▶ **PROBLEM TO WORK ON**: Would you please retype, exactly, the lines of the listing below between the line with "if e.echoCheck ∧" and the line with "a => .sending a.sent", inclusive?

Segment Start: DATA FOR THIS EXERCISE

-- ==== Sys2Proof/Machine/Receive.lean ====
section
/-! DEFINITION. The traffic of a line: characters sent and their echoes, start edges, received characters by engine state, windows,
gaps and the quiet wait (chapter 1; chapter 4, sections 4.5 and 4.7). -/

namespace Sys2Proof.Machine

/-! ## Time captured (R30) -/

/-- A cycle is running (R14). -/
def Timer.cycleRunning (t : Timer) : Bool := t.state != .stopped && t.sync != .seeking

/-- The value and the cycle count as one pair; while no cycle runs the value stands at 0 and the capture is marked (R30). -/
def Timer.capture (t : Timer) : Capture :=
  { cycle := t.cycleCount, value := if t.cycleRunning then t.value else 0, stopped := !t.cycleRunning }

/-! ## Sending (R2, R13, R67, R68) -/

/-- The echo of the character being sent is missing or differs from it (R13). -/
def echoFails (a : Attempt) : Bool :=
  match a.echo with
  | none => true
  | some c => c.framing || c.byte != a.frame.getD a.sent 0 || c.head != decide (a.sent = 0)

/-- DE is released after the last stop bit: a BROADCAST ends OK (R68), every other attempt enters AWAIT and its reply window
begins (R67, R8). -/
def frameSent (l : Line) (a : Attempt) (s : State) : State :=
  if a.kind = kindBroadcast then endAttempt l .ok s
  else s.setEngine l { s.engine l with
    state := .await, tx := none, elapsed := 0, attempt := some { a with sent := a.sent + 1, echo := none } }

/-- The next character of the frame begins at the end of the stop bit before it (R2). -/
def nextCharacter (l : Line) (a : Attempt) (s : State) : State :=
  s.setEngine l { s.engine l with
    attempt := some { a with sent := a.sent + 1, echo := none }
    tx := some { byte := a.frame.getD (a.sent + 1) 0, head := false, clock := 0 } }

/-- CHARACTER_TRANSMITTED of a line: the stop bit of the character being sent has ended. -/
def characterSent (l : Line) (s : State) : State :=
  let e := s.engine l
  if e.state ≠ .transmit then s
  else if e.disabling then s.setEngine l e.turnOff
  else match e.attempt with
    | none => s
    | some a =>
      if e.echoCheck ∧ echoFails a then endAttempt l .conflict s
      else if a.sent + 1 < a.frame.length then nextCharacter l a s
      else frameSent l a s

/-- CHARACTER_TRANSMITTED (R2, R13, R67, R68, R80). -/
def execCharacterTransmitted (l : Line) (s : State) : Next := .next (s.event (characterSent l))

/-! ## Start edges (R3, R69) -/

/-- Where a start edge of now falls (R8, R13). -/
def Engine.edgePlace (e : Engine) : EdgePlace :=
  match e.state, e.attempt with
  | .transmit, some a => .sending a.sent
  | .await, some a => if a.windowOver then .elsewhere else .window
  | _, _ => .elsewhere

/-- START_EDGE of a line: a sample at 0 after one at 1 begins a character, and the timer pair is captured. None is seen while the line
is OFF, while a character is in reception, or while the line has been at 0 since the last sample (R3). -/
def startEdge (l : Line) (s : State) : State :=
  let e := s.engine l
  if e.state = .off ∨ e.rx.char.isSome ∨ e.rx.prev = some false then s
  else s.setEngine l { e with
    idle := 0
    rx := { prev := some false
            char := some { place := e.edgePlace, capture := s.timer.capture, count := 0, votes := [], bits := [] } } }

/-- START_EDGE (R3, R69). -/
def execStartEdge (l : Line) (s : State) : Next := .next (s.event (startEdge l))

/-- RX_RETURNED_TO_1 of a line: a sample at 1 after the line was held at 0; the idle span of the quiet wait counts from the last
0 (R3, R11). -/
def rxReturned (l : Line) (s : State) : State :=
  let e := s.engine l
  if e.state = .off then s else s.setEngine l { e with rx := { e.rx with prev := some true } }

/-- RX_RETURNED_TO_1 (R3, R11). -/
def execRxReturnedTo1 (l : Line) (s : State) : Next := .next (s.event (rxReturned l))

/-! ## Outcomes of an attempt's reply -/

/-- A stray character (R78). -/
def countStray (l : Line) (s : State) : State :=
  s.setEngine l { s.engine l with strays := satInc (s.engine l).strays }

/-- ADDRESS, BROKEN or LENGTH: the quiet wait begins (R71). -/
def enterQuiet (l : Line) (o : Outcome) (a : Attempt) (s : State) : State :=
  s.setEngine l { s.engine l with state := .quiet, elapsed := 0, attempt := some { a with judged := some o } }

/-- A payload byte goes into the buffer at its position, if the engine holds one (R70, R101). -/
def storePayload (l : Line) (store : Option (Nat × Byte)) (s : State) : State :=
  match store, (s.engine l).held with
  | some (k, v), some b =>
    s.setBuffer b { s.pool.buffers[b] with payload := s.pool.buffers[b].payload.setIfInBounds k v }
  | _, _ => s

/-- What follows a character's judgement (R70). -/
def applyJudgement (l : Line) (a : Attempt) (j : Judgement) (s : State) : State :=
  match j with
  | .more r store =>
    storePayload l store (s.setEngine l { s.engine l with state := .receive, elapsed := 0, attempt := some { a with reply := some r } })
  | .failed o => enterQuiet l o a s
  | .whole o r => endAttempt l o (s.setEngine l { s.engine l with attempt := some { a with reply := some r } })

/-- The arrival of a reply's head (R69): kept in the attempt, and in the slot's flags and arrival offset unless the attempt is an
acyclic request's. -/
def Engine.arrive (e : Engine) (p : Capture) : Engine :=
  { e with
    state := .receive
    attempt := e.attempt.map fun a => { a with arrival := some p, reply := none }
    slot := if e.request.isSome then e.slot
      else e.slot.map fun c => { c with
        arrival := p.value
        afterBoundary := decide (p.cycle ≠ c.cycle) || p.stopped } }

/-- A reply head found in the window: RECEIVE, and its judgement (R8, R69, R9). -/
def headFound (l : Line) (p : Capture) (c : RxChar) (s : State) : State :=
  let t := s.setEngine l ((s.engine l).arrive p)
  match (t.engine l).attempt with
  | some a => applyJudgement l a (judgeHead a c) t
  | none => t

/-- A character completed in AWAIT (R8, R69). -/
def awaitCharacter (l : Line) (p : RxProgress) (c : RxChar) (a : Attempt) (s : State) : State :=
  if c.head ∧ p.place = .window then headFound l p.capture c s
  else if a.windowOver then endAttempt l .timeout (countStray l s)
  else countStray l s

/-- A character completed in RECEIVE: the next of the reply (R9, R10, R70). -/
def replyCharacter (l : Line) (c : RxChar) (a : Attempt) (s : State) : State :=
  match a.reply with
  | some r => applyJudgement l a (judgeNext a r c) s
  | none => s

/-- A character completed in TRANSMIT: the echo of the character being sent when its start edge lies in it, the first such only;
any other is discarded (R13). -/
def echoCharacter (l : Line) (p : RxProgress) (c : RxChar) (a : Attempt) (s : State) : State :=
  if (s.engine l).echoCheck ∧ p.place = .sending a.sent ∧ a.echo = none then
    s.setEngine l { s.engine l with attempt := some { a with echo := some c } }
  else s

/-- The handling of a completed character by engine state (section 4.2, R78). -/
def handleCharacter (l : Line) (p : RxProgress) (c : RxChar) (s : State) : State :=
  match (s.engine l).state, (s.engine l).attempt with
  | .wait, _ => countStray l s
  | .gap, _ => countStray l s
  | .transmit, some a => echoCharacter l p c a s
  | .await, some a => awaitCharacter l p c a s
  | .receive, some a => replyCharacter l c a s
  | _, _ => s

/-- The receiver has completed the character in reception: it hands it on and looks for the next falling edge (R3). The line is at 1
after a good stop bit, and must return to 1 after a framing error. -/
def completeCharacter (l : Line) (c : RxChar) (s : State) : State :=
  match (s.engine l).rx.char with
  | none => s
  | some p =>
    handleCharacter l p c
      (s.setEngine l { s.engine l with rx := { prev := some (!c.framing), char := none }, idle := 0 })

/-- RECEIVED_CHARACTER (R3, R9, R10, R78): a character whose start edge was not given by a START_EDGE begins and completes here
(log 9). -/
def execReceivedCharacter (l : Line) (byte : Byte) (head framing : Bool) (s : State) : Next :=
  .next (s.event fun t =>
    completeCharacter l { byte := byte, head := head, framing := framing } (startEdge l t))

/-- FALSE_START of a line: the start is dropped; in AWAIT past the window's length it decides TIMEOUT (R3, R8). -/
def falseStart (l : Line) (s : State) : State :=
  let e := s.engine l
  if e.rx.char = none then s
  else
    let t := s.setEngine l { e with rx := { prev := some true, char := none } }
    match e.state, e.attempt with
    | .await, some a => if a.windowOver then endAttempt l .timeout t else t
    | _, _ => t

/-- FALSE_START (R3, R8). -/
def execFalseStart (l : Line) (s : State) : Next := .next (s.event (falseStart l))

/-! ## Windows and gaps -/

/-- REPLY_WINDOW_EXPIRY of a line: TIMEOUT, or the decision waits for the character in reception (R8). -/
def windowExpiry (l : Line) (s : State) : State :=
  let e := s.engine l
  match e.state, e.attempt with
  | .await, some a =>
    if e.rx.char.isSome then s.setEngine l { e with attempt := some { a with windowOver := true } }
    else endAttempt l .timeout s
  | _, _ => s

/-- REPLY_WINDOW_EXPIRY (R8). -/
def execReplyWindowExpiry (l : Line) (s : State) : Next := .next (s.event (windowExpiry l))

/-- CHARACTER_GAP_EXPIRY of a line: G bit times after a reply character with no start edge, BROKEN (R9). -/
def charGapExpiry (l : Line) (s : State) : State :=
  let e := s.engine l
  match e.state, e.attempt with
  | .receive, some a => if e.rx.char.isSome then s else enterQuiet l .broken a s
  | _, _ => s

/-- CHARACTER_GAP_EXPIRY (R9). -/
def execCharacterGapExpiry (l : Line) (s : State) : Next := .next (s.event (charGapExpiry l))

/-- The end of the quiet wait: the attempt ends with the outcome judged on entering it (R71). -/
def endQuiet (l : Line) (s : State) : State :=
  let e := s.engine l
  match e.state, e.attempt with
  | .quiet, some a => endAttempt l (a.judged.getD .broken) s
  | _, _ => s

/-- QUIET_IDLE_EXPIRY (R11): a line held at 0 is not idle. -/
def execQuietIdleExpiry (l : Line) (s : State) : Next :=
  .next (s.event fun t => if (t.engine l).rx.prev = some false then t else endQuiet l t)

/-- QUIET_LIMIT_EXPIRY (R11). -/
def execQuietLimitExpiry (l : Line) (s : State) : Next := .next (s.event (endQuiet l))

end Sys2Proof.Machine
end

Segment End: DATA FOR THIS EXERCISE

▶ **RESPONSE AREA**:
      if e.echoCheck ∧ echoFails a then endAttempt l .conflict s
      else if a.sent + 1 < a.frame.length then nextCharacter l a s
      else frameSent l a s

/-- CHARACTER_TRANSMITTED (R2, R13, R67, R68, R80). -/
def execCharacterTransmitted (l : Line) (s : State) : Next := .next (s.event (characterSent l))

/-! ## Start edges (R3, R69) -/

/-- Where a start edge of now falls (R8, R13). -/
def Engine.edgePlace (e : Engine) : EdgePlace :=
  match e.state, e.attempt with
  | .transmit, some a => .sending a.sent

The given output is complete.